Toxic Thoughts after breakup
Are you working hard at getting over someone but are you finding that it is very difficult and that the pain just won’t go away? I get it!
There is nothing worse than a broken heart and getting over someone isn’t easy.
Surprisingly, one of the biggest obstacles to getting over someone is our toxic thoughts. The negative tapes that go around and around in our head. These thoughts can stop our broken heart recovery in its tracks.
Toxic thoughts you should avoid after a breakup
Listed below are 5 kinds of toxic thoughts you should avoid after breakup that can sabotage getting over someone
#1 – I am a total loser.
For many of us, when we are left, we can’t help but take it personally, to believe that our person would never have left us if we weren’t such a loser. If we had been better looking or smarter or funnier or anyway other than we were then our person would still love us and we wouldn’t be feeling this way.
Breakups happen for many reasons but usually it’s not because one person is a loser.
People are complicated and, at the beginning, that complication doesn’t matter.
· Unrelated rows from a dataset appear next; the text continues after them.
/-- MEM_FREE (R54). -/
def devMemFree (c : CmdSlot) : Dev → Dev :=
  runChk c 0x0302 (fun p _ => [(0, u32 p 0 < 256)]) fun p d =>
    withTenant c (u32 p 0) true (fun _ d =>
      let h := u32 p 4
      match d.alloc? h with
      | none => finishAt c stBadParam 4 d
      | some a =>
        if a.zeroing then finishAt c stBadParam 4 d
        else if a.tenant ≠ u32 p 0 then finishAt c stNotOwner 4 d
        else if allocCovered d h then finish c stBusy d
        else finish c stDone (releaseAlloc h d)) d

def execMemFree (c : CmdSlot) (s : State) : Host.Outcome State Fault Refusal := onDev s (live (devMemFree c))

-- Row groups (R42, R60 to R64)

def groupBytes : Nat := 262144
/-- First row group of the reserve: offset 0xB_F800_0000 (R45). -/
def reserveGroup : Nat := 0xBF8000000 / 262144

/-- Poisoned codewords of a stretch. -/
def poisonCount (d : Dev) (dpa len : Nat) : Nat :=
  (d.mem.poison.filter fun c => dpa ≤ 32 * c && 32 * c < dpa + len).length

-- Table extents (R157)

/-- A codeword of a copy does not hold its entries. -/
def copyBad (c : Option TabCopy) (cw : Nat) : Bool :=
  match c with
  | none => true
  | some c => c.rebuilding || c.bad.contains cw

/-- DVA stretch that entries i to i + n - 1 of a table at a level cover. -/
def entrySpan (name : Nat × Nat) (i n : Nat) : Nat × Nat :=
  let sz := 2 ^ (12 + 9 * name.1)
  (name.2 * (512 * sz) + i * sz, n * sz)

/-- Stretches in rising order, those that overlap or touch made one. -/
def joinIv (l : List (Nat × Nat)) : List (Nat × Nat) :=
  (l.foldl insIv []).foldr (fun x r => match r with
    | y :: t => if y.1 ≤ x.1 + x.2 then (x.1, max x.2 (y.1 + y.2 - x.1)) :: t else x :: r
    | [] => [x]) []

/-- The mapped parts of DVA stretches: an entry that maps nothing has no translation to lose. -/
def mappedParts (t : PageTables) (spans : List (Nat × Nat)) : List (Nat × Nat) :=
  joinIv (spans.flatMap fun (s, n) => t.maps.filterMap fun m =>
    let a := max s m.dva
    let b := min (s + n) (m.dva + m.len)
    if a < b then some (a, b - a) else none)

/-- Entries of a tenant are lost in both copies: accesses through them fail, and one event tells the first DVA whose translation is lost and the bytes that are (R157). -/
def tableLost (t : Nat) (spans : List (Nat × Nat)) (d : Dev) : Dev :=
  let l := mappedParts (tabOf d t) spans
  match l with
  | [] => d
  | s :: _ => postEvent t 0x01 0xFFFFFFFF (s.1 + 2 ^ 63) (ivSum l) (onTab t (fun x => { x with lost := x.lost ++ l }) d)

def hasUnit (unit : Nat) (c : Option TabCopy) : Bool :=
  match c with
  | some c => c.unit = unit
  | none => false

/-- The tenant whose table extent lies in a 2 MiB unit. -/
def tableOwner (d : Dev) (unit : Nat) : Option Nat :=
  (d.xlt.tables.find? fun (_, pt) => pt.extents.any fun (_, e) => hasUnit unit e.copies.w || hasUnit unit e.copies.e).map Prod.fst

/-- The stretches that codewords of a table extent cover. -/
def cwSpans (e : TabExtent) (cws : List Nat) : List (Nat × Nat) :=
  cws.filterMap fun cw => (e.places.get? (cw / 128)).map fun name => entrySpan name (cw % 128 * 4) 4

/-- Codewords of a table extent were found uncorrectable (R157): those of the poisoned copy are rewritten from the sound one, and entries bad in both copies are lost. -/
def tableUe (unit : Nat) (cws : List Nat) (d : Dev) : Dev :=
  d.xlt.tables.foldl (fun d (t, pt) => pt.extents.foldl (fun d (key, e) =>
    if !hasUnit unit e.copies.w && !hasUnit unit e.copies.e then d
    else
      let side : Side := if hasUnit unit e.copies.w then .west else .east
      let gone := cws.filter fun cw => copyBad (e.copies.get side.other) cw
      let bad := cws.filter fun cw => !gone.contains cw
      let put (x : Side) (l : List Nat) (e : TabExtent) : TabExtent :=
        { e with copies := e.copies.upd x fun c => c.map fun c => { c with bad := l.foldl insNat (c.bad.filter fun w => !gone.contains w) } }
      tableLost t (cwSpans e gone) (onTab t (fun x => { x with extents := x.extents.upd key fun e => put side.other [] (put side bad e) }) d)) d) d

/-- A lost stack's copies of one tenant's extents: each is rebuilt on another stack of its half or kept single; with them, the stretches whose entries are lost (R157). -/
def copiesLost (k t : Nat) (side : Side) (d : Dev) : Dev × List (Nat × Nat) :=
  (tabOf d t).extents.foldl (fun (d, lost) (key, e) =>
    let mine : Bool := match e.copies.get side with
      | some c => c.unit / 32768 = k
      | none => false
    if !mine then (d, lost)
    else
      let set (c : Option TabCopy) (d : Dev) : Dev :=
        onTab t (fun x => { x with extents := x.extents.upd key fun e => { e with copies := e.copies.set side c } }) d
      let other := e.copies.get side.other
      let d := set none d
      if (other.map (·.rebuilding)).getD true then (d, lost ++ e.places.map fun (_, n) => entrySpan n 0 512)
      else
        let d := onTab t (fun x => { x with extents := x.extents.upd key fun e =>
          { e with copies := e.copies.upd side.other fun c => c.map fun c => { c with bad := [] } } }) d
        let d := match tableUnit d side with
          | some u => set (some ⟨u, true, []⟩) d
          | none => logIt 0x0204 1 k [((other.map (·.unit)).getD 0) * unitBytes] (d := d)
        (d, lost ++ cwSpans e ((other.map (·.bad)).getD []))) (d, [])

/-- The copies that a lost stack held; each tenant that lost entries gets one event (R157). -/
def tableStackLost (k : Nat) (d : Dev) : Dev :=
  d.xlt.tables.foldl (fun d (t, _) => let (d, lost) := copiesLost k t (stackHalf k) d; tableLost t lost d) d

/-- The tenant that owns a row group: of the allocation, or of the table extent, that it lies in. -/
def groupOwner (d : Dev) (dpa : Nat) : Option Nat :=
  match ownerOf d dpa with
  | some (_, a, _) => some a.tenant
  | none => tableOwner d (dpa / unitBytes)

/-- The reserve row groups not yet used, by number within the reserve; the moves that wait have chosen the first of them (R61). -/
def reserveFree (s : Stack) : List Nat :=
  ((List.range 512).filter fun i => !s.aside.contains i).drop (s.reserveUsed - s.aside.length)

/-- All reserve row groups of a stack are in use (R62). -/
def reserveFull (k : Nat) (d : Dev) : Dev :=
  if 512 ≤ (d.stack k).reserveUsed && !(d.stack k).reserveExhausted then
    logIt 0x0104 1 k [] (d := d.onStk k fun s => { s with reserveExhausted := true })
  else d

/-- A row group starts retirement (R61, R62): a move, or without one once the reserve is in use. A move takes the lowest reserve group not yet used, moves of one stack run one after another, and without a move POISONED counts the codewords poisoned before (log 94). -/
def retireGroup (k g : Nat) (cause : RetireCause) (d : Dev) : Dev :=
  let s := d.stack k
  let dpa := k * 2 ^ 36 + g * groupBytes
  if s.mode = .offline || s.moves.any (fun m => m.group = g) || (s.retired.get? g).any (fun r => r.spare = none) then d
  else
    match (reserveFree s)[s.moves.length]? with
    | some i => d.onStk k fun s => { s with moves := s.moves ++ [{ group := g, spare := reserveGroup + i, cause := cause }] }
    | none =>
      let rec_ : Retired := ⟨none, d.pwr.tsc, .withoutMove, groupOwner d dpa, poisonCount d dpa groupBytes⟩
      let own := ownerOf d dpa
      let d := memPoison dpa groupBytes d
      let d := d.onStk k fun s => { s with
        lostGroups := satAdd s.lostGroups 1
        retired := s.retired.set g rec_
        withheld := insNat s.withheld (g / 8) }
      let d := storeWrite [rkRetired] d
      let d := count 0x0603 k none 1 (logIt 0x0103 1 k [dpa, 0, 3] (d := d))
      match own with
      | some (h, a, o) => postEvent a.tenant 0x01 h o groupBytes d
      | none => tableUe (dpa / unitBytes) ((List.range 8192).map (g % 8 * 8192 + ·)) d

/-- The rebuild of a copy, or of its poisoned codewords, ends (R157). -/
def devTableCopyRebuilt (tenant extent : Nat) (d : Dev) : Dev :=
  match (tabOf d tenant).extents.get? extent with
  | none => d
  | some e =>
    let wipe (c : Option TabCopy) (d : Dev) : Dev := match c with
      | some c => c.bad.foldl (fun d cw => memZero (c.unit * unitBytes + 32 * cw) 32 d) d
      | none => d
    let fresh (c : Option TabCopy) : Option TabCopy := c.map fun c => { c with rebuilding := false, bad := [] }
    onTab tenant (fun x => { x with extents := x.extents.upd extent fun e => { e with copies := ⟨fresh e.copies.w, fresh e.copies.e⟩ } })
      (wipe e.copies.w (wipe e.copies.e d))

def execTableCopyRebuilt (tenant extent : Nat) (s : State) : Host.Outcome State Fault Refusal :=
  onDev s (live (devTableCopyRebuilt tenant extent))

-- Losing a stack (R66)

/-- What a requester sees of an access that fails (R44, R58, R66). -/
def accFail (who : Requester) (code detail : Nat) (d : Dev) : Dev :=
  match who with
  | .leg x _ => d.onQ fun q => { q with xfers := q.xfers.upd x fun t => { t with fail := if t.fail.isNone then some (code, detail) else t.fail } }
  | .opLeg o _ => opFail o code detail d
  | .rope k => ropeAbortLocal k (if code = ccUncorrectable then 0x62 else 0x64) d
  | .other => d

def accWho : Access → Requester
  | .read _ _ w _ => w
  | .write _ _ w _ => w
  | .readDone _ w _ => w
  | .writeDone _ _ w _ _ => w

/-- The cells of the access have been served (R48). -/
def accServed : Access → Bool
  | .readDone _ _ _ => true
  | .writeDone _ _ _ _ _ => true
  | _ => false

/-- Maximal stretches of an allocation's byte offsets on a stack, in run order (R66). -/
def stretches (k : Nat) : List Run → Nat → Option (Nat × Nat) → List (Nat × Nat)
  | [], _, cur => cur.toList
  | r :: rest, off, cur =>
    let n := r.len * unitBytes
    if r.unit / 32768 = k then
      stretches k rest (off + n) (some (match cur with
        | some (s, l) => (s, l + n)
        | none => (off, n)))
    else cur.toList ++ stretches k rest (off + n) none

/-- Allocations being zeroed on a lost stack are released and their MEM_ALLOC returns NO_RESOURCE (R52). -/
def zeroingLost (k : Nat) (d : Dev) : Dev :=
  d.mem.allocs.foldl (fun d (h, a) =>
    if a.zeroing && a.runs.any (fun r => r.unit / 32768 = k) then
      let slot := allocSlot d h
      let d := releaseAlloc h d
      match slot with
      | some c => answerIf c 0x0301 stNoResource none d
      | none => d
    else d) d

/-- A stack goes OFFLINE (R66): cause 2 a chimney, 3 a lost tile. -/
def stackLost (k cause : Nat) (d : Dev) : Dev :=
  let s := d.stack k
  if s.mode = .offline then d
  else
    let ops := opsOnStack d k
    let d := d.onStk k fun s => { s with mode := .offline, parkReq := false, held := [], moves := [], track := [], ues := [] }
    let d := d.onStkEng k fun e => { e with queue := [], starving := none, deficit := [] }
    let d := logIt 0x0105 1 k [cause] (d := d)
    let d := (s.held ++ s.moves.flatMap (·.hold)).foldl (fun d a => accFail (accWho a) ccUncorrectable 0x15 d) d
    let d := ops.foldl (fun d i => opFail i ccUncorrectable 0x15 d) d
    let d := zeroingLost k d
    let d := d.mem.allocs.foldl (fun d (h, a) =>
      (stretches k a.runs 0 none).foldl (fun d (o, n) => postEvent a.tenant 0x01 h o n d) d) d
    tableStackLost k d

def devChimneyFail (stack : Nat) (d : Dev) : Dev :=
  if stack < 32 then
    (if (d.stack stack).mode = .init then d.onStk stack (fun s => { s with mode := .offline }) |> fun d => logIt 0x0105 1 stack [2] (d := d)
     else stackLost stack 2 d)
  else d

def execChimneyFail (stack _chimney : Nat) (s : State) : Host.Outcome State Fault Refusal := onDev s (liveQ (devChimneyFail stack))

-- ECC (R55 to R58, R60)

/-- The DPA that a codeword of the reserve serves, or its own (R61). -/
def servedDpa (s : Stack) (k dpa : Nat) : Nat :=
  let g := dpa % 2 ^ 36 / groupBytes
  if g < reserveGroup then dpa
  else match s.retired.find? fun (_, r) => r.spare = some g with
    | some (o, _) => k * 2 ^ 36 + o * groupBytes + dpa % groupBytes
    | none => dpa

/-- A reserve row group that serves none retires (R60): it holds nothing to move, and no move takes it; a move that had chosen it takes another (log 94). -/
def setAside (k g : Nat) (cause : RetireCause) (d : Dev) : Dev :=
  let i := g - reserveGroup
  if (d.stack k).mode = .offline || !(reserveFree (d.stack k)).contains i then d
  else
    let dpa := k * 2 ^ 36 + g * groupBytes
    let r : Retired := ⟨none, d.pwr.tsc, cause, none, poisonCount d dpa groupBytes⟩
    let d := d.onStk k fun s => { s with aside := insNat s.aside i, reserveUsed := s.reserveUsed + 1, retired := s.retired.set g r }
    let d := storeWrite [rkRetired] d
    let d := reserveFull k (count 0x0602 k none 1 (logIt 0x0103 1 k [dpa, 0, cause.code] (d := d)))
    let s := d.stack k
    match s.moves.find? (·.spare = g) with
    | none => d
    | some m => match (reserveFree s)[s.moves.length - 1]? with
      | some j => d.onStk k fun s => { s with moves := s.moves.map fun x => if x.group = m.group then { x with spare := reserveGroup + j } else x }
      | none => retireGroup k m.group m.cause
          (d.onStk k fun s => { s with moves := s.moves.filter (·.group ≠ m.group), held := m.hold ++ s.held })

/-- A row group retires; one of the reserve is set aside (R60). -/
def retireAt (k dpa : Nat) (cause : RetireCause) (d : Dev) : Dev :=
  let g := dpa % 2 ^ 36 / groupBytes
  if g < reserveGroup then retireGroup k g cause d else setAside k g cause d

/-- A codeword is corrected (R56, R60); a chimney row that reaches 4 errors leaves the tracking table as its row group retires (log 94). -/
def ceFound (k dpa : Nat) (d : Dev) : Dev :=
  let d := count 0x0600 k none 1 (d.onStk k fun s =>
    { s with ceCount := satAdd s.ceCount 1, ceSeen := true, ceUnlogged := s.ceUnlogged + 1 })
  let ch := dpa / 256 % 128
  let g := dpa % 2 ^ 36 / groupBytes
  let me (t : CeTrack) : Bool := t.chimney = ch && t.group = g
  let s := d.stack k
  let n := ((s.track.find? me).map (·.count)).getD 0 + 1
  let rest := s.track.filter fun t => !me t
  if 4 ≤ n then retireAt k dpa .correctable (d.onStk k fun s => { s with track := rest })
  else
    let rest := if 1024 ≤ rest.length then rest.drop 1 else rest
    d.onStk k fun s => { s with track := rest ++ [⟨ch, g, n⟩] }

/-- A codeword was found uncorrectable and poisoned (R57, R157): counted, logged, told to its owner; its row group retires, or its chimney fails with the eighth such row group within 60 s. -/
def ueFound (k dpa : Nat) (d : Dev) : Dev :=
  let d := count 0x0601 k none 1 (d.onStk k fun s => { s with ueCount := satAdd s.ueCount 1, ueSeen := true })
  let d := logIt 0x0102 1 k [dpa / 32 * 32] (d := d)
  let d := match ownerOf d (dpa / 256 * 256) with
    | some (h, a, o) => postEvent a.tenant 0x01 h o 256 d
    | none => tableUe (dpa / unitBytes) [dpa % unitBytes / 32] d
  let ch := dpa / 256 % 128
  let g := dpa % 2 ^ 36 / groupBytes
  let recent := ((d.stack k).ues.filter fun (_, _, t) => now d < t + secTicks 60) ++ [(ch, g, now d)]
  let d := d.onStk k fun s => { s with ues := recent }
  if 8 ≤ ((recent.filter fun x => x.1 = ch).map fun x => x.2.1).dedup.length then stackLost k 2 d
  else retireAt k dpa .uncorrectable d

/-- The actions that follow what a codeword's check found (R56, R57). -/
def noteFound (k dpa : Nat) (f : Found) (d : Dev) : Dev :=
  match f with
  | .fixed _ => ceFound k dpa d
  | .lost => ueFound k dpa d
  | _ => d

/-- The bytes that a read of a codeword delivers, none when it is uncorrectable (R55, R58). -/
def Found.bytes : Found → Option Bytes
  | .clean b => some b
  | .fixed b => some b
  | _ => none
What matters is the chemistry, the connection, the attraction. But, once the relationship settles down, they can become complicated.
I have a client who loves his girlfriend deeply but who doesn’t want to break up with her in spite of the fact that they don’t get along at all. They have disagreements about just about everything and some of them are fundamental to their personal beliefs. And yet, when I suggest breaking up, my client shuts me down because he loves her.
Neither one of these people are ‘losers.’ Both of them are people in the world who are trying to meld their lives together but who can’t do so because of basic personality differences.
So, if you are sitting around telling yourself that you are a loser because your person left you, try to realize that you aren’t a loser, that the reasons for the breakup are complicated and as much about your person as about you.
If you don’t believe me, go ask your friends!
#2 – I will never love or be loved again.
One of the biggest reasons that I see people stay with people they shouldn’t stay with is because they are worried if they walk away from this person they will never find someone else to love. That no one will ever love them back.
I am here to tell you that, if you are thinking these thoughts, they are patently untrue. I have never, in all my years of coaching, met someone who hasn’t met someone else after a breakup. (Although I do have one client who has chosen to be single and is happy!)
There is a big wide world out there and there is lots of love to be had. You will never find that love, however, if all of your energy is given to this person who is making you unhappy. Once you put your energy out into the world, you will invite love in and it will find you.
Over the years after my divorce, I used to wonder what the love of my life was doing at that moment. Was he with his kids, skiing, working? I had no idea who he was but I knew that he was out there, living, waiting to find me.
#3 – If we could just go back to the way we were in the beginning.
I hear this from so many of my clients – if we could just go back to the way things were in the beginning we would live happily ever after. I am afraid to say, it’s impossible to go back to the beginning.
As I said above, the beginning of a relationship is a magical time. There is deep personal and chemical attraction, the nights spent talking and the days spent having adventures. The hope that the two of you have a wonderful future together is irresistible.